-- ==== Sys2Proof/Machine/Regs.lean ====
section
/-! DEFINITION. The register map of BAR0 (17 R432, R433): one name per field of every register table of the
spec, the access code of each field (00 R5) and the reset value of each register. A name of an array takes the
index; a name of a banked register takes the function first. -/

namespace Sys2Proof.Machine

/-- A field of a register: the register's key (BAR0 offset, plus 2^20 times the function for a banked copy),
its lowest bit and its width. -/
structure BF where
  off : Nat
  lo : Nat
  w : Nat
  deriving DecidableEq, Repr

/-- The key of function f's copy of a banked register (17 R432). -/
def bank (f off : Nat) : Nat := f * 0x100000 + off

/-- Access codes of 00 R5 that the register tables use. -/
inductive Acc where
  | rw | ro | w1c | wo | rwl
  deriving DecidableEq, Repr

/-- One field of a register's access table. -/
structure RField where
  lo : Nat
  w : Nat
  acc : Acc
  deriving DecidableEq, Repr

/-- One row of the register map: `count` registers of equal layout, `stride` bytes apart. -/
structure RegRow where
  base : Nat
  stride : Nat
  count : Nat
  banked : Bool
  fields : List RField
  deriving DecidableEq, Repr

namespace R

Task instructions
An exact repeat of the lines from the one containing "bytes apart. -/" through the final line above, both included, is the whole answer.

Exercise response
/-- One row of the register map: `count` registers of equal layout, `stride` bytes apart. -/
structure RegRow where
  base : Nat
  stride : Nat
  count : Nat
  banked : Bool
  fields : List RField
  deriving DecidableEq, Repr

namespace R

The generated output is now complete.